Efficient Vision Transformers for MobileNet Deployment
Rethinking Vision Transformers for MobileNet Size and Speed
We investigate the design choices of vision transformers and propose an improved supernet with low latency and high parameter efficiency.
The proposed models achieve about higher top-1 accuracy than mobilenet and on imagenet-1k with similar latency and parameters.
We further introduce a fine-grained joint search strategy that can find efficient architectures by optimizing latency and number of parameters simultaneously.
Authors
Yanyu Li, Ju Hu, Yang Wen, Georgios Evangelidis, Kamyar Salahi, Yanzhi Wang, Sergey Tulyakov, Jian Ren
Vision transformers (vits) have inspired many follow-up works to further refine the model architecture and improve training strategies, leading to superior results on most computer vision benchmarks, such as classification, segmentation, detection, and image synthesis.
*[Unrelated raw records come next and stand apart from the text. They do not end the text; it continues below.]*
-- ==== Sys2Proof/Machine/Defaults.lean ====
section
/-! DEFINITION. The default parameter values of 00_scope.md R8 (P_CMD of 30_encoding.md R108, P_SENSE of 60_exceptions.md
R300, the masks of R104 and R24, P_EMS_PORT_BASE of R43) and the configuration of the machine right after reset: the
reference configuration RC of 95_test_vectors.md section 1, with every OPEN parameter an opaque constant. -/

namespace Sys2Proof.Machine

/-- The default of P_CMD (R108). Log entry 2. -/
def defaultCmdCodes : CmdCodes where
  testReady := 0x00
  recalibrate := 0x01
  readSense := 0x03
  formatDrive := 0x04
  readVerify := 0x05
  formatTrack := 0x06
  readSectors := 0x08
  writeSectors := 0x0A
  seek := 0x0B
  setDriveParams := 0x0C
  readSectorBuffer := 0x0E
  writeSectorBuffer := 0x0F
  ramDiag := 0xE0
  driveDiag := 0xE3
  ctrlDiag := 0xE4

/-- The default of P_SENSE (R300). Log entry 3. -/
def defaultSenseCodes : SenseCodes where
  noError := 0x00
  noSeek := 0x02
  wrFault := 0x03
  notRdy := 0x04
  noTrk0 := 0x06
  idErr := 0x10
  uncErr := 0x11
  noAddr := 0x12
  notFound := 0x14
  seek := 0x15
  corr := 0x18
  badTrk := 0x19
  illCmd := 0x20
  illAddr := 0x21
  badRam := 0x30
  badRom := 0x31
  badEcc := 0x32

/-- The default of P_EMS_PORT_BASE (R8, R43): `0x0208 OR (v AND 0xF0)`. Log entry 6. -/
def defaultEmsPortBase (v : Byte) : Port := 0x0208 ||| (v &&& 0xF0).setWidth 16

/-- A drive of the reference configuration (95_test_vectors.md section 1): spt 17, hpc 2, tracks 10, capacity 340, an
image of zero bytes. Log entry 1. -/
def rcDrive (present : Bool) : DriveParams where
  present := present
  geom := { spt := 17, hpc := 2, tracks := 10 }
  capacity := 340
  image := []

/-- The configuration after reset: the reference configuration RC, the OPEN parameters left open. Log entries 1 to 7, and
41 for `verifyLoop`. -/
def resetParams : Params where
  xtaBase := 0x320
  xtaIrq := Config.xtaIrq
  xtaDma := Config.xtaDma
  sptDefault := Config.sptDefault
  romAddr := Config.romAddr
  drive0 := rcDrive true
  drive1 := rcDrive false
  cmd := defaultCmdCodes
  senseCodes := defaultSenseCodes
  compDrive := 0x20
  compErr := 0x02
  dmaEna := 0x01
  irqEna := 0x02
  jumpers := Config.jumpers
  resetSense := .unchanged
  bufferReset := .unwritten
  memSizeKib := 1024
  emsCfgReset := 0x00
  emsPortTable :=
    Vector.ofFn fun hi => Vector.ofFn fun lo => defaultEmsPortBase (BitVec.ofNat 4 hi.val ++ BitVec.ofNat 4 lo.val)
  emsReadback := .raw
  disabledSlot := .fallthrough
  indexPort := 0x22
  dataPort := 0x23
  emsCfgIndex := 0x4C
  verifyLoop := .sendTick

end Sys2Proof.Machine
end

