-- ==== Sys2Proof/Machine/Flags.lean ====
section
/-! DEFINITION. The status byte and the completion byte: their bits (00_scope.md R12, 10_state.md R22), every value the status
register takes (41_xta_engine.md R171), the completion byte (30_encoding.md R104), the enables of `intr` (10_state.md R24)
and the interrupt output (60_exceptions.md R306). -/

namespace Sys2Proof.Machine

/-- Status bit 0: the engine is ready for the host to move the next byte (R22). -/
def Status.req : Byte := 0x01
/-- Status bit 1: direction, set for engine to host (R22). -/
def Status.io : Byte := 0x02
/-- Status bit 2: DCB reception or completion byte (R22). -/
def Status.cd : Byte := 0x04
/-- Status bit 3: busy with a command (R22). -/
def Status.bsy : Byte := 0x08
/-- Status bit 4: a DMA data phase is in progress (R22). -/
def Status.drq : Byte := 0x10
/-- Status bit 5: an interrupt is being requested (R22). -/
def Status.irq : Byte := 0x20
/-- Status bit 7: a DCB has been accepted and its command is executing (R22). -/
def Status.dcb : Byte := 0x80

/-- Status with no command (R171). -/
def Status.idle : Byte := 0x00
/-- Status during DCB reception (R143, R171). -/
def Status.reception : Byte := Status.bsy ||| Status.cd ||| Status.req
/-- Status while a command executes with no data phase open (R171). -/
def Status.executing : Byte := Status.bsy ||| Status.dcb
/-- Status of a PIO phase to the host (R176). -/
def Status.pioOut : Byte := Status.bsy ||| Status.dcb ||| Status.io ||| Status.req
/-- Status of a PIO phase from the host (R176). -/
def Status.pioIn : Byte := Status.bsy ||| Status.dcb ||| Status.req
/-- Status of a DMA phase to the host (R176). -/
def Status.dmaOut : Byte := Status.bsy ||| Status.dcb ||| Status.io ||| Status.drq
/-- Status of a DMA phase from the host (R176). -/
def Status.dmaIn : Byte := Status.bsy ||| Status.dcb ||| Status.drq
/-- Status of a completion without interrupt (R180). -/
def Status.completion : Byte := Status.bsy ||| Status.cd ||| Status.io
/-- Status of a completion that raised the interrupt (R180). -/
def Status.completionIrq : Byte := Status.completion ||| Status.irq

/-- `(v AND mask) != 0`. -/
def bitsSet (v mask : Byte) : Bool := decide (v &&& mask ≠ 0)

/-- REQ is set (R140, R141). -/
def State.req (s : State) : Bool := bitsSet s.xta.status Status.req

/-- `(intr AND DMA_ENA) != 0` (R24, R176). -/
def State.dmaEnabled (s : State) : Bool := bitsSet s.xta.intr s.cfg.dmaEna

/-- `(intr AND IRQ_ENA) != 0` (R24, R180). -/
def State.irqEnabled (s : State) : Bool := bitsSet s.xta.intr s.cfg.irqEna

/-- The level on the interrupt line P_XTA_IRQ: status bit 5 (R306). -/
def State.irqOutput (s : State) : Bool := s.xta.status.getLsbD 5

/-- The completion byte: drive echo and error bit, all other bits 0 (R104). -/
def completionByte (p : Params) (drvsel failed : Bool) : Byte :=
  (if drvsel then p.compDrive else 0) ||| (if failed then p.compErr else 0)

end Sys2Proof.Machine
end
However achieving satisfactory performance, the latency and model size are still less competitive compared to lightweight convolution neural networks (cnns), especially on resource-constrained mobile devices, limiting their wide deployment in real-world applications.
Many research efforts are taken to alleviate this limitation.
Among them, one direction is to reduce the quadratic computation complexity of the attention mechanism such that the receptive field is constrained to a pre-defined window size, which also inspires subsequent work to refine attention patterns.
Another track is to combine lightweight cnn and attention mechanism to form a hybrid architecture.
The benefit comes two-fold.
First, convolutions are shift invariant and are good at capturing local and detailed information, which can be considered as a good complement to vits.
Second, by placing convolutions in the early stages while placing multi head self attention (mhsa) in the last several stages to model global dependency, we can naturally avoid performing mhsa on high resolution and save computations.
Result
Hybrid vision backbones have emerged as a promising platform for hybrid vision inference.
We further propose a fine-grained joint search on size and speed, and obtain the efficientformerv2 model family that is both lightweight and ultra-fast in inference speed.